The fundamentals as outlined in ISO 55000 include:
■ Value
■ Alignment
■ Leadership
■ Assurance
Further defining these fundamentals first requires an introduction to some key terms and phrases that are used throughout all three standards:
■ Organizational objectives
■ Life cycle management
■ Decision-making process
■ Stakeholders
■ Risk-based
■ Asset management system
Let’s look deeper into those four fundamentals.
VALUE
Assets, physical or otherwise, are the source of income for the company. Any asset should provide value to the company and associated stakeholders. It is important to make this distinction early; the focus of asset management is not the asset, but rather the value of the asset to the organization. Figure 1-7 is reprinted here to drive this last point home.
Figure 1-7 The result is profit (reprinted)
To make the asset-to-value connection, participants in ISO 55000 are required to present a clear statement aligning the organizational objectives with the asset management objectives. What are your organizational objectives? Have they been communicated to you? This will become a significantly important phrase. List your organizational objectives here:
Additionally, a life cycle management approach must be used to identify when and to what degree the assets will demonstrate the value that is anticipated. Remember, the life cycle of an asset doesn’t end when it is no longer useful to your organization. The asset may have life and value at another facility. The term used to describe the asset’s time of use in your facility is its asset life.
In terms of life cycle, or stages of its life cycle, ISO 55000 makes it clear that the organization must be conscious of the need for the asset, and the performance of the asset over the different levels (read that as ‘evolutions’) of its time in the organization. Furthermore, there has to be some analytical study of its performance and status during those stages of its life cycle.

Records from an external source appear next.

-- ==== Sys2Proof/Machine/TillerOps.lean ====
section
/-! DEFINITION. The Tiller engines: registers, the exposed pipeline, traps, stalls, the lists of a
lock cycle, the snapshot and the lock-port reads and writes (R255 to R301). -/

namespace Sys2Proof.Machine

/-- Engine `e`: Keepers K0 to K7 are 0 to 7, the Warden is 8. -/
def State.eng (s : State) (e : Nat) : Engine := Tab.get s.kp.engines {} e

/-- The state with engine `e` changed. -/
def State.modEng (e : Nat) (f : Engine → Engine) (s : State) : State :=
  { s with kp := { s.kp with engines := Tab.mod s.kp.engines {} e f } }

/-- The vector or entry value that marks it absent (R315). -/
abbrev absentEntry : Word := 0xFFFFFFFF#32

/-- The bank of the class that runs. -/
def Engine.ctx (g : Engine) : Ctx := if g.inF then g.f else g.l

/-- The engine with the bank of the running class changed. -/
def Engine.mapCtx (f : Ctx → Ctx) (g : Engine) : Engine :=
  if g.inF then { g with f := f g.f } else { g with l := f g.l }

/-- Key in memory of byte address `a` of engine `e`: the Warden's memories keep their addresses, and
CODE_BANK exchanges the halves of its code SRAM (R486); Keeper `k` has its own SRAMs (R281). -/
def engKey (s : State) (e a : Nat) : Nat :=
  if e < 8 then (e + 1) * 0x100000000 + a
  else if a < 0x80000 ∧ s.fld UPD_CODE UPD_CODE_CODE_BANK = 1 then (a + 0x40000) % 0x80000
  else a

/-- Bytes of code an engine can fetch (R281). -/
def codeTop (e : Nat) : Nat := if e < 8 then 0x10000 else 0x80000

/-- Top of the data SRAM (R281). -/
def dataTop (e : Nat) : Nat := if e < 8 then 0x10008000 else 0x10040000

/-! ### Registers and results in flight (R276, R285 to R288) -/

/-- Register `r` as an instruction that issues now reads it: x0 is 0. -/
def Engine.x (g : Engine) (r : Fin 32) : Word := if r.val = 0 then 0#32 else Tab.get g.ctx.regs 0#32 r.val

/-- The register takes the value. -/
def Engine.land (r : Nat) (v : Word) (g : Engine) : Engine :=
  g.mapCtx (fun c => { c with regs := Tab.put c.regs 0#32 r v })

/-- Every result in flight lands (R288). -/
def Engine.landAll (g : Engine) : Engine :=
  { (g.flight.foldl (fun h w => h.land w.1 w.2.1) g) with flight := [] }

/-- One instruction issues: every distance falls by one, and what reaches it lands (R285, R286). -/
def Engine.issue (g : Engine) : Engine :=
  let aged := g.flight.map (fun w => (w.1, w.2.1, w.2.2 - 1))
  let h := (aged.filter (fun w => w.2.2 == 0)).foldl (fun h w => h.land w.1 w.2.1) g
  { h with flight := aged.filter (fun w => w.2.2 != 0) }

/-- A result for register `r` that the `d`-th later instruction reads first; an earlier write in flight is
cancelled (R279, R287), and x0 keeps nothing (R276). -/
def Engine.result (r : Fin 32) (v : Word) (d : Nat) (g : Engine) : Engine :=
  if r.val = 0 then g
  else { g with flight := g.flight.filter (fun w => w.1 != r.val) ++ [(r.val, v, d)] }

/-- Slots used by the instruction that issues (R258, R260, R290). -/
def Engine.spend (n : Nat) (g : Engine) : Engine :=
  { g with slots := g.slots + n, lUsed := if g.inF then g.lUsed else g.lUsed + n }

/-- Execution moves on to the next instruction. -/
def Engine.advance (g : Engine) : Engine :=
  g.mapCtx (fun c => { c with pc := c.npc, npc := c.npc + 4#32, ds := false })

/-- A branch or jump: the delay slot follows, then the target or the instruction after the delay slot
(R282); bits 1:0 of a target are ignored (R292). -/
def Engine.branch (taken : Bool) (target : Word) (g : Engine) : Engine :=
  g.mapCtx (fun c => { c with
    pc := c.npc, npc := if taken then target &&& 0xFFFFFFFC#32 else c.npc + 4#32, ds := true })

/-- The bank starts at address `a`. -/
def Ctx.enter (a : Word) (c : Ctx) : Ctx := { c with pc := a, npc := a + 4#32, ds := false }

/-! ### Running, trapping, stalling (R270, R271, R292) -/

/-- STATE of a running Keeper (R275). -/
def Engine.runState (g : Engine) : Nat := if g.ctx.trap.inh then 4 else if g.inF then 2 else 1

/-- STATE of Keeper `k` is `x`; the Warden has none. -/
def setKState (k x : Nat) (s : State) : State :=
  if k < 8 then State.setFld (KEEPER_STAT k) KEEPER_STAT_STATE x s else s

/-- STATE of Keeper `k`. -/
def kState (s : State) (k : Nat) : Nat := s.fld (KEEPER_STAT k) KEEPER_STAT_STATE

/-- Engine `e` executes instructions now. -/
def engRuns (s : State) (e : Nat) : Bool :=
  if e < 8 then kState s e == 1 || kState s e == 2 || kState s e == 4 else (s.eng e).present

/-- A fatal cause stalls a Keeper: it stops, and K_TRAP and K_TPC take the cause and the address; EV115
and its fault source are raised (R271). The Warden stops (log entry 21). -/
def stall (e cause : Nat) (s : State) : State :=
  if e < 8 then
    let pc := (s.eng e).ctx.pc
    let t := State.setReg (KEEPER_TPC e) pc (State.setFld (KEEPER_TRAP e) KEEPER_TRAP_K_TRAP cause s)
    raiseFault (28 + e) (raiseEvData 115 e (cause :: leBytes 4 pc.toNat) (setKState e 5 t))
  else State.modEng e (fun g => { g with present := false }) s

/-- What a trap writes into the bank it interrupts (R292). -/
def Ctx.trapped (cls : Bool) (cause : Nat) (inst vec : Word) (c : Ctx) : Ctx :=
  { c with pc := vec, npc := vec + 4#32, ds := false,
           trap := { c.trap with cause := cause, tpc := c.pc, tnpc := c.npc, inst := inst,
                                 inh := true, tds := c.ds, cls := cls } }

/-- Core cycles of a trap entry after the cycle in which the trapping instruction issued, so that the handler issues at
most 24 cycles after it (R292); how many is left open. -/
def trapCycles (s : State) : Nat := (s.free 8).toNat % 24

/-- Engine `e` traps with `cause` at the instruction word `inst` (R270, R292, R315). -/
def trap (e cause : Nat) (inst : Word) (s : State) : State :=
  let g := s.eng e
  let vec := if cause = 1 then g.evec else g.tvec
  if g.ctx.trap.inh then stall e 8 s
  else if vec = absentEntry then stall e cause s
  else
    let pc := g.ctx.pc
    let t := State.modEng e (fun g => ((g.landAll.mapCtx (Ctx.trapped (decide (e < 8) && g.inF) cause inst vec)).spend (trapCycles s)))
      s.drawn
    if e < 8 then
      let t := State.setReg (KEEPER_TPC e) pc (State.setFld (KEEPER_TRAP e) KEEPER_TRAP_K_TRAP cause t)
      raiseEvData 112 e (cause :: leBytes 4 pc.toNat)
        (State.incFld (KEEPER_STAT e) KEEPER_STAT_TRAP_CNT (setKState e 4 t))
    else t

In other words, your organization has to have the metrics or Key Performance Indicators (KPIs) in place to determine if the asset performance is returning value.

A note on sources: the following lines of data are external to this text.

-- ==== Sys2Proof/Machine/PowerOps.lean ====
section
/-! DEFINITION. Power states, wakes, network sleep and what a Lodge reset leaves (R338 to R353, R379 to
R393). -/

namespace Sys2Proof.Machine

/-! ### What a Lodge reset leaves -/

/-- Lodge registers that keep their words over every start: harness-health results, the Logbook's
positions, learned tokens and the staged update (R143, R461, R476, R493), and the fabric position that
a warm start compares (R416). MEAS_CFG stays because every power die holds it too (R147). -/
def keptBases : List Nat :=
  [MEAS_CFG, MEAS_HHBASE 0, MEAS_HHDAY 0, MEAS_HHSTAT 0, LOG_HEAD_LO, LOG_HEAD_HI, LOG_FOUND_LO, LOG_FOUND_HI,
   GATE_TOKID 0, UPD_STAT, UPD_ID, UPD_PIECES, UPD_BITMAP 0, FAULT_STICKY 0, KEEPER_LCC,
   AQ_STAT, AQ_TOPO, AQ_POS_LO, AQ_POS_HI, AQ_SYNC, AQ_ROUTE 0]

/-- Single fields of other Lodge registers that keep their value: over every start (R337, R461, R476), or
over a warm start (R33, R442); ERRN_LOW because the Harbour holds ERRN through a Lodge reset (R438);
CODE_BANK until firmware is loaded from flash (R486). -/
def keptFields : List (Nat × Fld) :=
  [(CHECK_START, CHECK_START_START_FAIL), (LOG_STAT, LOG_STAT_FOUND_FULL),
   (GATE_STAT, GATE_STAT_FAIL_CNT), (GATE_STAT, GATE_STAT_ENR_CNT), (GATE_STAT, GATE_STAT_KDER_SET),
   (GATE_TOK 0, GATE_TOK_VALID), (GATE_TOK 0, GATE_TOK_BAD_CNT),
   (SYS_LOCK_STAT, SYS_LOCK_STAT_SLIP_CNT), (FAULT_STAT, FAULT_STAT_MLIMP),
   (FAULT_STAT, FAULT_STAT_ERRN_LOW), (UPD_CODE, UPD_CODE_CODE_BANK)]

/-- A field of a Lodge register keeps its value over a Lodge reset; a WL field is returned to its reset
value by a cold start only (R43). -/
def fieldKept (r : RegRow) (f : FInfo) : Bool :=
  f.acc == .wl || keptBases.contains r.base || keptFields.contains (r.base, f.fld)

/-- What the word `v` at `a` becomes at a Lodge reset: registers of other dies stay (R9, R29). -/
def lodgeWord (a : Nat) (v : Word) : Word :=
  match regAt a with
  | none => 0#32
  | some (r, _) =>
    if r.home = .lodge then
      r.fields.foldl (fun w f => if fieldKept r f then fput f.fld (fget f.fld v) w else w) (regReset a)
    else v

/-- The dies that hold entry `i` of array `r`; none for the Lodge (R34). -/
def homeDies (r : RegRow) (i : Nat) : List Nat :=
  match r.home with
  | .lodge => []
  | .harbour => [5]
  | .arbour => [3]
  | .glasshouse => [4]
  | .pav16 => [dieOfPav (i / 16)]
  | .pav1 => [dieOfPav i]
  | .powerAll => if r.base = PAV_UV 0 then (match i with
    | 0 => [0, 1]
    | 1 => [2]
    | _ => [0, 1]) else [0, 1, 2]

/-- The register table with every word changed by `f`, in canonical form. -/
def regsMap (f : Nat → Word → Word) (t : Tab Word) : Tab Word :=
  t.filterMap (fun e => if f e.1 e.2 = regReset e.1 then none else some (e.1, f e.1 e.2))

/-- Harness-health state of a channel after a Lodge reset: the Lodge's accumulators stand as last flushed
to MRAM, batches on their way are lost, the die's sums stay (R143). -/
def MeasCh.lodgeReset (x : MeasCh) : MeasCh :=
  { x with sent := [], wsum := x.flushed.1, weight := x.flushed.2.1, batches := x.flushed.2.2 }

/-- A table with every entry changed by `f`, entries equal to the default `d` left out. -/
def Tab.map {α : Type} [DecidableEq α] (d : α) (f : α → α) (t : Tab α) : Tab α :=
  t.filterMap (fun e => if f e.2 = d then none else some (e.1, f e.2))

/-- The event block, the collector and the Logbook controller after a Lodge reset: waiting records and
notices are lost, slots and the head stay (R448). -/
def Report.lodgeReset (r : Report) : Report :=
  { slots := r.slots, head := r.head, ring := r.ring, found := r.found, written := r.written, clearMark := r.clearMark }

/-- The Lodge is held in reset (R73, R334, R440): LRST is asserted, and what lives on the Lodge is lost but
for what MRAM keeps. The dies go on (R29). -/
def lodgeReset (s : State) : State :=
  { s with
    regs := regsMap lodgeWord s.regs
    rep := s.rep.lodgeReset
    hosts := []
    cvs := []
    lock := { lstb := s.lock.lstb, lrst := true, lrstSince := s.now }
    bus := {}
    kp := {}
    aq := { claims := s.aq.claims, rootSerial := s.aq.rootSerial, flushed := s.aq.flushed,
            quarCause := s.aq.quarCause, lseq := s.aq.lseq, links := s.aq.links, tree := s.aq.tree,
            txSeq := s.aq.txSeq, rate := s.aq.rate,
            ports := List.map (fun e => (e.1, { hello := e.2.hello, delays := e.2.delays })) (s.aq.ports.filter (fun e => e.2.hello.isSome)) }
    meas := { s.meas with chans := Tab.map {} MeasCh.lodgeReset s.meas.chans }
    cus := []
    scrub := {}
    gate := { kDer := s.gate.kDer, kDerSet := s.gate.kDerSet, ctrStored := s.gate.ctrStored }
    upd := {}
    pow := { s.pow with stage := 0, domains := [], apply := [], ackWait := [] }
    start := { s.start with
      lodgeDown := true, disc := 0, auto := [], essential := [], claims := 0, checkQueue := [], askers := [],
      trigger := s.now, resDone := false } }

/-- The warm record that a reset by the fault collector leaves (R329, R331): ENABLE bits and digests before
the reset. -/
def writeWarmRecord (s : State) : State :=
  { s with start := { s.start with
      warmValid := true, warmEnable := s.fld CHECK_EN CHECK_EN_ENABLE, warmDigest := s.start.digest,
      warmTopo := s.reg AQ_TOPO } }

/-- A Lodge reset that the power dies ride through (R29): the next start is warm where MRAM holds a valid
warm record (R329), which the running Lodge keeps up to date. -/
def lodgeResetWarm (s : State) : State :=
  let running := s.fld CHECK_START CHECK_START_STATE == 0
  let t := lodgeReset (if running then writeWarmRecord s else s)
  { t with start := { t.start with warmNext := running } }

/-! ### Requests (R340 to R342) -/

/-- The present state code: 0 Run, 1 Idle, 2 Moored, 3 Berthed. -/
def powState (s : State) : Nat := s.fld POWER_STAT POWER_STAT_STATE

/-- A transition is in progress (R341). -/
def inTrans (s : State) : Bool := s.flag POWER_STAT POWER_STAT_TRANS

/-- The target of the transition in progress is Moored or Berthed. -/
def entering (s : State) : Bool := inTrans s && decide (2 ≤ s.fld POWER_STAT POWER_STAT_TARGET)

/-- An event that the Lodge reports at the next start while it is off or about to go off (R345, R352, R390, R392). -/
def lateEv (n index : Nat) (s : State) : State :=
  if lowPower s || s.start.lodgeDown || s.pow.stage == 2 then { s with pow := { s.pow with late := s.pow.late ++ [(n, index)] } }
  else raiseEv n index s

/-- A transition to `st` starts (R341). -/
def startTransition (st : Nat) (s : State) : State :=
  let t := State.setFlag POWER_STAT POWER_STAT_TRANS true (State.setFld POWER_STAT POWER_STAT_TARGET st s)
  { t with pow := { t.pow with stage := 0, began := s.now } }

Can you list three asset performance metrics used at your company that demonstrate value-to-performance? List those here:
1. |
2. |
3. |
I can think of a few that might be helpful to consider:
■ Cost of goods sold
■ Conversion costs
■ Maintenance as a percentage of total Replacement Asset Value (RAV)

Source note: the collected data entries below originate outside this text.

-- ==== Sys2Proof/Machine/Faults.lean ====
section
/-! DEFINITION. The commands of the fault collector, the Logbook controller, the memories and the check units
(R436 to R458). -/

namespace Sys2Proof.Machine

/-- REACTION_WINDOW_END (R444). -/
def execReactionWindowEnd (s : State) : Host.Outcome State Fault Refusal :=
  finish s (if s.flag FAULT_STAT FAULT_STAT_REACTING ∧ s.rep.windowEnd ≤ s.now then windowEnds s else s)

/-- LOGBOOK_RECORD_DROP (R448): a record of a source meets the full queue. -/
def execLogbookRecordDrop (typ : Fin 9) (source index : Nat) (s : State) : Host.Outcome State Fault Refusal :=
  finish s (logDrop typ source index s)

/-- ECC_READ_ERROR (R452). -/
def execEccReadError (reader : Fin 10) (mram double : Bool) (addr : Word) (s : State) :
    Host.Outcome State Fault Refusal :=
  finish s (if s.start.lodgeDown then s else if double then eccUncorrectable reader mram addr s else eccCorrect mram s)

/-- SCRUB (R453). -/
def execScrub (mram : Bool) (err : Fin 3) (s : State) : Host.Outcome State Fault Refusal :=
  finish s (if s.start.lodgeDown then s else scrubWord mram err s)

/-- CHECK_UNIT_RESULT (R456). -/
def execCheckUnitResult (u : Fin 4) (s : State) : Host.Outcome State Fault Refusal :=
  finish s (if cuDone s u then cuResult u s else s)

/-- WARDEN_WATCHDOG_EXPIRY (R436). -/
def execWardenWatchdogExpiry (s : State) : Host.Outcome State Fault Refusal :=
  finish s (if s.start.lodgeDown then s else raiseFault 37 s)

/-- PLL_LOSS_OF_LOCK (R436): a Lodge PLL loses lock, or a die oscillator is outside ±5 %; one row stands for both. -/
def execPllLossOfLock (s : State) : Host.Outcome State Fault Refusal :=
  finish s (if s.start.lodgeDown then s else raiseFault 62 s)

end Sys2Proof.Machine
end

■ Total Effective Equipment Performance (TEEP)
The formula for TEEP is:
Utilization Time % x Availability % x Performance Efficiency % x Quality Rate %
It is essentially Overall Equipment Effectiveness (OEE) with the Utilization value added.
The description of the ‘value’ term concludes with a notice of the requirement to establish the decision-making criteria to be used. This decision-making process must reflect the stakeholder’s needs and define the value of the decision being made. It will be interesting to note in the follow-on standards that ‘stakeholder’ refers to: customers, government regulatory agencies, and others who have a concern for the proper function of your organization’s assets. This includes the employees of an organization. It is not overly common in the United States to ask the customer what they think of your asset management plan. Their input is not generally sought, but customers always seem to be the victim of whatever asset strategy the company comes up with.
The phrase or idea of a decision-making criteria is a new one to most folks; certainly it may be to your hourly employees. Has it ever been your experience that a decision is made at the top of an organization and those left to enact the decision are left to wonder why (or how) that decision was possibly made? In the few lines provided, explain how physical asset-related decisions are made at your location. What is the decision-making criteria?
ALIGNMENT
If you’ve taken any of my classes, you have no doubt heard me say that the maintenance and reliability objectives, and now asset management objectives, should not be tangential, perpendicular, or parallel to the organizations’ objectives. They have to be congruent and right on top of the organizational objectives. Anything different leads to competing priorities.
Alignment is an interesting concept and if you play out the thought, you’d most likely conclude that from time to time, things need to be brought back into ‘alignment.’ How that is done is the real question. The asset management standards suggest that any decision on how to align and how much to align is based on data (or information), risk assessments, and what is called a decision-making process or criteria. What is key here is that the alignment is made towards what the standards call the organizational objectives. This is perhaps the most referenced phrase in all three standards. Burn this idea into your brain because it’s that important: organizational objectives.
Presumably this effort to align the asset management objectives with organizational objectives is supported by a locally designed and implemented supporting asset management system. The specification for such a support system should work to ensure that all the activities for asset management are in line with where the company is heading.
LEADERSHIP
It is not only leadership that is required to make asset management a part of the culture of the organization, but commitment. It is the commitment from the organizational leaders that is essential to improving asset management within the organization.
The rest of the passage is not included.